An input document is serialized back into its original format by default. Candle ensures there's no data loss in the data model during the serialization and deserialization. However, non-significant syntaxtual information (like whitespaces, case of HTML element names) might be normalized during the process.

Candle supports transformation of one document format to another, but there might be data lose in such transformation, due to the limitations of the format. For example, namespace information is lost when you serialize into HTML format.

Some of the Candle data types cannot be serialized into a markup document:

Script data types: in Candle, functions and patterns are first-class data as in functional programming languages. However, code data types cannot be serialized into Candle markup documents. For an object, if it contains code data, only the non-code data can be serialized.
Error data type: error data types can never be serialized into a markup document. If a dynamically constructed document has error in it, the errors will be ignored and not serialized. This restriction is simply because there's no literal representation of error data type in Candle. Error is a data type used only during runtime.

Appendices

A. Candle Data Types vs. XQuery Data Types

While Candle data types are closely based on XQuery and XML Schema data types, there are substantial differences between them. After the comparison, you'll see that Candle's data model is cleaner and more general.
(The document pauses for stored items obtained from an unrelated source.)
/-- With every bit of `ARG` reserved, a legal word is its `OP` alone. -/
theorem eq_of_not_illegal {v w : Word} (hres : reservedArg (opField w) = some (BitVec.allOnes 16))
    (hop : opField v = opField w) (hv : ¬ Illegal v) (hw : ¬ Illegal w) : v = w := by
  have harg : ∀ u, opField u = opField w → ¬ Illegal u → u.extractLsb' 24 8 = 0 ∧ u.extractLsb' 0 16 = 0 := by
    intro u hu hlegal
    obtain ⟨hrsv, m, hm, hzero, -⟩ := not_illegal_iff.mp hlegal
    rw [hu, hres] at hm
    cases hm
    exact ⟨hrsv, by rwa [BitVec.and_allOnes] at hzero⟩
  obtain ⟨hvRsv, hvArg⟩ := harg v hop hv
  obtain ⟨hwRsv, hwArg⟩ := harg w rfl hw
  exact word_eq_iff.mpr ⟨hvRsv.trans hwRsv.symm, hop, hvArg.trans hwArg.symm⟩

/-- A command of format `Z` has one word (R91, R93). -/
theorem onlyWord_of_formatZ {w : Word} {i : Instr} (hw : decodeCommand w = some i)
    (hres : reservedArg (opField w) = some (BitVec.allOnes 16)) : OnlyWord w i := by
  refine ⟨decode_cmdWrite_of_some hw, fun v hop hne => raisesIllegal_of_illegal ?_⟩
  by_contra hv
  have hlegal : ¬ Illegal w := by rw [← decodeCommand_eq_none_iff, hw]; exact Option.some_ne_none i
  exact hne (eq_of_not_illegal hres hop hv hlegal)

/-! ## `CRC_INIT` (R134) -/

/-- Settles O11: a command of format `Z` whose body cannot raise. -/
theorem crcInitLoadsInitialValue : Obligations.CrcInitLoadsInitialValue :=
  ⟨onlyWord_of_formatZ rfl rfl, fun _ hs => command_clear_ok hs⟩

/-! ## `CRC_BYTE` (R135) -/

/-- The word of `CRC_BYTE` is its fixed 24 bits and the byte. -/
theorem decodeCommand_crcByte (b : Byte) : decodeCommand (0x001100#24 ++ b) = some (.crcByte b) := by
  have hrow : (⟨0x00110000, 0xFFFFFF00, fun w => .crcByte (w.extractLsb' 0 8)⟩ : CommandRow) ∈ commandRows := by
    simp [commandRows]
  have hmask : (0x001100#24 ++ b) &&& 0xFFFFFF00#32 = 0x00110000#32 := by
    have hsplit : 0xFFFFFF00#32 = BitVec.allOnes 24 ++ 0#8 := rfl
    rw [hsplit, BitVec.and_append, BitVec.and_allOnes, BitVec.and_zero]
    rfl
  have hbyte : (0x001100#24 ++ b).extractLsb' 0 8 = b := BitVec.extractLsb'_append_eq_right
  exact (decodeCommand_of_mem hrow hmask).trans (congrArg (fun b => some (Instr.crcByte b)) hbyte)

/-- `CRC_BYTE` reserves `RSV` and the high half of `ARG`. -/
theorem illegal_crcByte {v : Word} (hop : opField v = 0x11)
    (hres : v.extractLsb' 8 8 ≠ 0 ∨ v.extractLsb' 24 8 ≠ 0) : Illegal v := by
  by_contra hv
  obtain ⟨hrsv, m, hm, harg, -⟩ := not_illegal_iff.mp hv
  rw [hop] at hm
  cases hm
  have hhigh : v.extractLsb' 8 8 = 0 :=
    calc v.extractLsb' 8 8 = (v.extractLsb' 0 16).extractLsb' 8 8 :=
          (BitVec.extractLsb'_extractLsb'_of_le (by decide)).symm
      _ = (v.extractLsb' 0 16 &&& 0xFF00#16).extractLsb' 8 8 := by
          have hmask : (0xFF00#16).extractLsb' 8 8 = BitVec.allOnes 8 := rfl
          rw [BitVec.extractLsb'_and, hmask, BitVec.and_allOnes]
      _ = 0 := congrArg (BitVec.extractLsb' 8 8) harg
  exact hres.elim (· hhigh) (· hrsv)

/-- Settles O12: the row of `CRC_BYTE` fixes every bit but the byte's. -/
theorem crcByteFoldsOneByte : Obligations.CrcByteFoldsOneByte :=
  ⟨fun b => decode_cmdWrite_of_some (decodeCommand_crcByte b),
    fun _ hop hres => raisesIllegal_of_illegal (illegal_crcByte hop hres),
    fun _ _ hs => command_clear_ok hs⟩

/-! ## `CRC_BUF` and `CRC16` (R132, R133, R136, R137) -/

section
variable (c : Params) (x : Crc)

theorem crcFold_nil : crcFold c x [] = x := rfl

theorem crcFold_cons (b : Byte) (t : Bytes) : crcFold c x (b :: t) = crcFold c (c.crcStep x b) t := rfl

theorem crcFold_append (s t : Bytes) : crcFold c x (s ++ t) = crcFold c (crcFold c x s) t := by
  induction s generalizing x with
  | nil => rfl
  | cons b s ih => exact ih (c.crcStep x b)

end

theorem crc16_csf (s : Bytes) : crc16 csf s = crcFold csf 0xFFFF s := rfl

/-- The check value of R133. -/
theorem crc16_checkValue :
    crc16 csf [0x31, 0x32, 0x33, 0x34, 0x35, 0x36, 0x37, 0x38, 0x39] = 0x29B1 := by
  decide +kernel

/-- Settles O13: the fold is over the list, so it may be cut anywhere. -/
theorem crcBufFoldsInput : Obligations.CrcBufFoldsInput :=
  ⟨onlyWord_of_formatZ rfl rfl, crcFold_nil csf, crcFold_cons csf, crcFold_append csf,
    fun _ hs => command_clear_ok hs⟩

/-- Settles O14: `crc16` is the fold from `CRC_INIT`, so the old `CRC` is not in it. -/
theorem crc16ReplacesCrc : Obligations.Crc16ReplacesCrc :=
  ⟨onlyWord_of_formatZ rfl rfl, crc16_csf, rfl, crc16_checkValue, fun _ hs => command_clear_ok hs⟩

/-! ## `CRC_PUT` (R138) -/

/-- A command that only appends a result to `OBUF`, with no fault latched: it raises `OutputOverflow`
when there is no room. -/
theorem command_emit_clear {s : State} (y : Bytes) (hs : s.err = 0) : command s (emit y s) =
    .next (if s.obuf.length + y.length > 8204 then latch 3 s else { s with obuf := s.obuf ++ y }) := by
  rcases emit_cases y s with ⟨hfits, hok⟩ | ⟨hover, herror⟩
  · rw [csf_obufCap] at hfits
    rw [hok, command_clear_ok hs, if_neg (Nat.not_lt.mpr hfits)]
    rfl
  · rw [csf_obufCap] at hover
    rw [herror, command_clear_error hs, if_pos hover]
    rfl

/-- Settles O15: `CRC_PUT` is the append of the two bytes of `CRC`, whose length is fixed. -/
theorem crcPutAppendsLowByteFirst : Obligations.CrcPutAppendsLowByteFirst :=
  ⟨onlyWord_of_formatZ rfl rfl, fun s hs => command_emit_clear (le16 s.crc) hs⟩

end Sys2Proof.Machine
end

section
/-!
The byte-stuffing codec of 41_stuffing.md: the laws of `stuff`, `unstuff` and `span` (rules R150 to
R153), then the four commands of rules R154 to R157.
-/

open Sys2Proof.Claims

namespace Sys2Proof.Machine

section
variable {c : Params}

/-! ## `stuff` (R150) -/

theorem stuff_nil : stuff c [] = [] := rfl

theorem stuff_cons (b : Byte) (t : Bytes) : stuff c (b :: t) = stuffByte c b ++ stuff c t := rfl

theorem stuff_append (s t : Bytes) : stuff c (s ++ t) = stuff c s ++ stuff c t := by
  induction s with
  | nil => rfl
  | cons b s ih => rw [List.cons_append, stuff_cons, ih, stuff_cons, List.append_assoc]

theorem stuffByte_boundary : stuffByte c c.boundary = [c.esc, c.escBoundary] := if_pos rfl

theorem stuffByte_esc (hne : c.boundary ≠ c.esc) : stuffByte c c.esc = [c.esc, c.escEsc] := by
  simp [stuffByte, hne.symm]

theorem stuffByte_plain {b : Byte} (hboundary : b ≠ c.boundary) (hesc : b ≠ c.esc) :
    stuffByte c b = [b] := by
  rw [stuffByte, if_neg hboundary, if_neg hesc]

/-- Everything `stuffByte` can give. -/
theorem stuffByte_cases (b : Byte) :
    (b = c.boundary ∧ stuffByte c b = [c.esc, c.escBoundary]) ∨
    (b ≠ c.boundary ∧ b = c.esc ∧ stuffByte c b = [c.esc, c.escEsc]) ∨
    (b ≠ c.boundary ∧ b ≠ c.esc ∧ stuffByte c b = [b]) := by
  by_cases hboundary : b = c.boundary
  · exact .inl ⟨hboundary, hboundary ▸ stuffByte_boundary⟩
  · by_cases hesc : b = c.esc
    · subst hesc
      exact .inr (.inl ⟨hboundary, rfl, stuffByte_esc (Ne.symm hboundary)⟩)
    · exact .inr (.inr ⟨hboundary, hesc, stuffByte_plain hboundary hesc⟩)

/-- The two escaped bytes are the ones that take two bytes. -/
theorem stuffByte_length_eq (b : Byte) :
    (stuffByte c b).length = 1 + if b == c.boundary || b == c.esc then 1 else 0 := by
  rcases stuffByte_cases (c := c) b with ⟨hb, he⟩ | ⟨-, hb, he⟩ | ⟨hboundary, hesc, he⟩
  · rw [he]; simp [hb]
  · rw [he]; simp [hb]
  · rw [he]; simp [hboundary, hesc]

theorem stuff_length_eq (s : Bytes) :
    (stuff c s).length = s.length + s.countP (fun x => x == c.boundary || x == c.esc) := by
  induction s with
  | nil => rfl
  | cons b t ih =>
    rw [stuff_cons, List.length_append, stuffByte_length_eq, ih, List.length_cons, List.countP_cons]
    omega

/-- Settles O17: the equations are the definition's; the length adds up over the bytes. -/
theorem stuffEscapesAndGrows : Obligations.StuffEscapesAndGrows := by
  intro c b s
  obtain ⟨hmin, hmax⟩ := stuff_length (c := c) s
  exact ⟨stuff_nil, stuff_cons b s, hmin, hmax, stuff_length_eq s⟩

/-! ## `unstuff` (R151): one equation per form of the input -/

theorem unstuff_nil : unstuff c [] = some [] := rfl

theorem unstuff_boundary (y : Bytes) : unstuff c (c.boundary :: y) = none := by
  cases y <;> simp [unstuff]

theorem unstuff_esc : unstuff c [c.esc] = none := by simp [unstuff]

theorem unstuff_plain {b : Byte} (hboundary : b ≠ c.boundary) (hesc : b ≠ c.esc) (y : Bytes) :
    unstuff c (b :: y) = (unstuff c y).map (b :: ·) := by
  cases y <;> simp [unstuff, hboundary, hesc]

theorem unstuff_esc_cons (hne : c.boundary ≠ c.esc) (e : Byte) (y : Bytes) :
    unstuff c (c.esc :: e :: y) =
      if e = c.escBoundary then (unstuff c y).map (c.boundary :: ·)
      else if e = c.escEsc then (unstuff c y).map (c.esc :: ·) else none := by
  simp [unstuff, hne.symm]

/-! ## The laws of the codec (R152) -/

/-- `unstuff` takes one escape sequence off the front and gives its byte. -/
theorem unstuff_stuffByte_append (hc : c.Legal) (b : Byte) (y : Bytes) :
    unstuff c (stuffByte c b ++ y) = (unstuff c y).map (b :: ·) := by
  obtain ⟨hne, hescapes, -, -⟩ := hc
  rcases stuffByte_cases (c := c) b with ⟨rfl, he⟩ | ⟨-, rfl, he⟩ | ⟨hboundary, hesc, he⟩
  · rw [he]
    exact (unstuff_esc_cons hne _ y).trans (if_pos rfl)
  · rw [he]
    exact (unstuff_esc_cons hne _ y).trans ((if_neg hescapes.symm).trans (if_pos rfl))
  · rw [he]
    exact unstuff_plain hboundary hesc y

/-- A stuffed sequence in front is decoded by itself. -/
theorem unstuff_stuff_append (hc : c.Legal) (x y : Bytes) :
    unstuff c (stuff c x ++ y) = (unstuff c y).map (x ++ ·) := by
  induction x with
  | nil => simp [stuff_nil]
  | cons b x ih =>
    rw [stuff_cons, List.append_assoc, unstuff_stuffByte_append hc, ih, Option.map_map]
    rfl

theorem unstuff_stuff (hc : c.Legal) (x : Bytes) : unstuff c (stuff c x) = some x := by
  simpa [unstuff_nil] using unstuff_stuff_append hc x []

/-- An accepted sequence is the stuffed form of its result. -/
theorem stuff_of_unstuff (hne : c.boundary ≠ c.esc) {y x : Bytes} (h : unstuff c y = some x) :
    stuff c x = y := by
  induction y using unstuff.induct (c := c) generalizing x with
  | case1 => cases h; rfl
  | case2 => rw [unstuff_boundary] at h; cases h
  | case3 => rw [unstuff_esc] at h; cases h
  | case4 b hboundary hesc =>
    rw [unstuff_plain hboundary hesc] at h
    cases h
    rw [stuff_cons, stuffByte_plain hboundary hesc]
    rfl
  | case5 => rw [unstuff_boundary] at h; cases h
  | case6 t _ ih =>
    rw [unstuff_esc_cons hne, if_pos rfl] at h
    obtain ⟨z, hz, rfl⟩ := Option.map_eq_some_iff.mp h
    rw [stuff_cons, stuffByte_boundary, ih hz]
    rfl
  | case7 t _ hescapes ih =>
    rw [unstuff_esc_cons hne, if_neg hescapes, if_pos rfl] at h
    obtain ⟨z, hz, rfl⟩ := Option.map_eq_some_iff.mp h
    rw [stuff_cons, stuffByte_esc hne, ih hz]
    rfl
  | case8 e t hescBoundary hescEsc _ =>
    rw [unstuff_esc_cons hne, if_neg hescBoundary, if_neg hescEsc] at h
    cases h
  | case9 b e t hboundary hesc ih =>
    rw [unstuff_plain hboundary hesc] at h
    obtain ⟨z, hz, rfl⟩ := Option.map_eq_some_iff.mp h
    rw [stuff_cons, stuffByte_plain hboundary hesc, ih hz]
    rfl

/-- A sequence is accepted exactly when it is a stuffed one. -/
theorem unstuff_eq_some_iff (hc : c.Legal) {y x : Bytes} : unstuff c y = some x ↔ y = stuff c x :=
  ⟨fun h => (stuff_of_unstuff hc.1 h).symm, fun h => h ▸ unstuff_stuff hc x⟩

/-- An accepted sequence with a lone `ESC` after it is not accepted. -/
theorem unstuff_stuff_append_esc (hc : c.Legal) (x : Bytes) : unstuff c (stuff c x ++ [c.esc]) = none := by
  rw [unstuff_stuff_append hc, unstuff_esc, Option.map_none]

theorem cut_pair {s t : Bytes} {a b : Byte} (h : s ++ t = [a, b]) : s = [] ∨ s = [a] ∨ s = [a, b] := by
  rcases List.append_eq_cons_iff.mp h with ⟨rfl, -⟩ | ⟨s', rfl, hb⟩
  · exact .inl rfl
  · rcases List.append_eq_singleton_iff.mp hb.symm with ⟨rfl, -⟩ | ⟨rfl, -⟩
    · exact .inr (.inl rfl)
    · exact .inr (.inr rfl)

/-- A cut falls before, inside or after the escape sequence of one byte. -/
theorem cut_stuffByte {s t : Bytes} {b : Byte} (h : s ++ t = stuffByte c b) :
    s = [] ∨ s = [c.esc] ∨ s = stuffByte c b := by
  rcases stuffByte_cases (c := c) b with ⟨-, he⟩ | ⟨-, -, he⟩ | ⟨-, -, he⟩ <;> rw [he] at h ⊢
  · exact cut_pair h
  · exact cut_pair h
  · exact (List.append_eq_singleton_iff.mp h).imp And.left fun hb => .inr hb.1

/-- A cut of a stuffed sequence falls between two escape sequences or behind the `ESC` of one. -/
theorem cut_stuff {s t z : Bytes} (h : s ++ t = stuff c z) :
    (∃ x, s = stuff c x) ∨ ∃ x, s = stuff c x ++ [c.esc] := by
  induction z generalizing s with
  | nil => exact .inl ⟨[], (List.append_eq_nil_iff.mp h).1⟩
  | cons b z ih =>
    rcases List.append_eq_append_iff.mp h with ⟨s', hb, -⟩ | ⟨s', rfl, hz⟩
    · rcases cut_stuffByte hb.symm with rfl | rfl | rfl
      · exact .inl ⟨[], rfl⟩
      · exact .inr ⟨[], rfl⟩
      · exact .inl ⟨[b], (List.append_nil _).symm⟩
    · rcases ih hz.symm with ⟨x, rfl⟩ | ⟨x, rfl⟩
      · exact .inl ⟨b :: x, rfl⟩
      · exact .inr ⟨b :: x, (List.append_assoc _ _ _).symm⟩

/-- `unstuff` of two pieces is `unstuff` of each, unless the cut falls behind an `ESC`. -/
theorem unstuff_append (hc : c.Legal) {s t : Bytes}
    (hcut : ¬ ∃ u, s = u ++ [c.esc] ∧ unstuff c u ≠ none) :
    unstuff c (s ++ t) = (unstuff c s).bind (fun x => (unstuff c t).map (x ++ ·)) := by
  cases hs : unstuff c s with
  | some x =>
    rw [(unstuff_eq_some_iff hc).mp hs, unstuff_stuff_append hc]
    rfl
  | none =>
    cases hst : unstuff c (s ++ t) with
    | none => rfl
    | some z =>
      rcases cut_stuff ((unstuff_eq_some_iff hc).mp hst) with ⟨x, rfl⟩ | ⟨x, rfl⟩
      · rw [unstuff_stuff hc] at hs; cases hs
      · exact absurd ⟨stuff c x, rfl, by simp [unstuff_stuff hc]⟩ hcut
For your convinience, the diagram of XQuery Type Hierarchy is included here:

Figure 2. XQuery Type Hierarchy
Types that have direct correspondence between Candle and XQuery are:

boolean: same as xs:boolean;
numeric types:

byte: same as xs:byte;
ubyte: same as xs:unsignedByte;
short: same as xs:short;
ushort: same as xs:unsignedShort;
int: same as xs:int;
uint: same as xs:unsignedInt;
long: same as xs:long;
ulong: same as xs:unsignedLong;
integer: same as xs:integer;
decimal: same as xs:decimal;
float: same as xs:float;
double: same as xs:double;

string: same as xs:string;
binary: combines xs:base64Binary and xs:hexBinary;
uri: same as xs:anyURI;
qname: same as xs:QName;
id: same as xs:ID;
datetime types:

date-time: same as xs:dateTime;
date: same as xs:date;
time: same as xs:time;
year-month: same as xs:gYearMonth;
year: same as xs:gYear;
month-day: same as xs:MonthDay;
month: same as xs:gMonth;
day: same as xs:gDay;

Though these types have same data model, but their literal syntax in Candle and XQuery can be different. You should refer to Candle Markup Reference for the detailed syntax.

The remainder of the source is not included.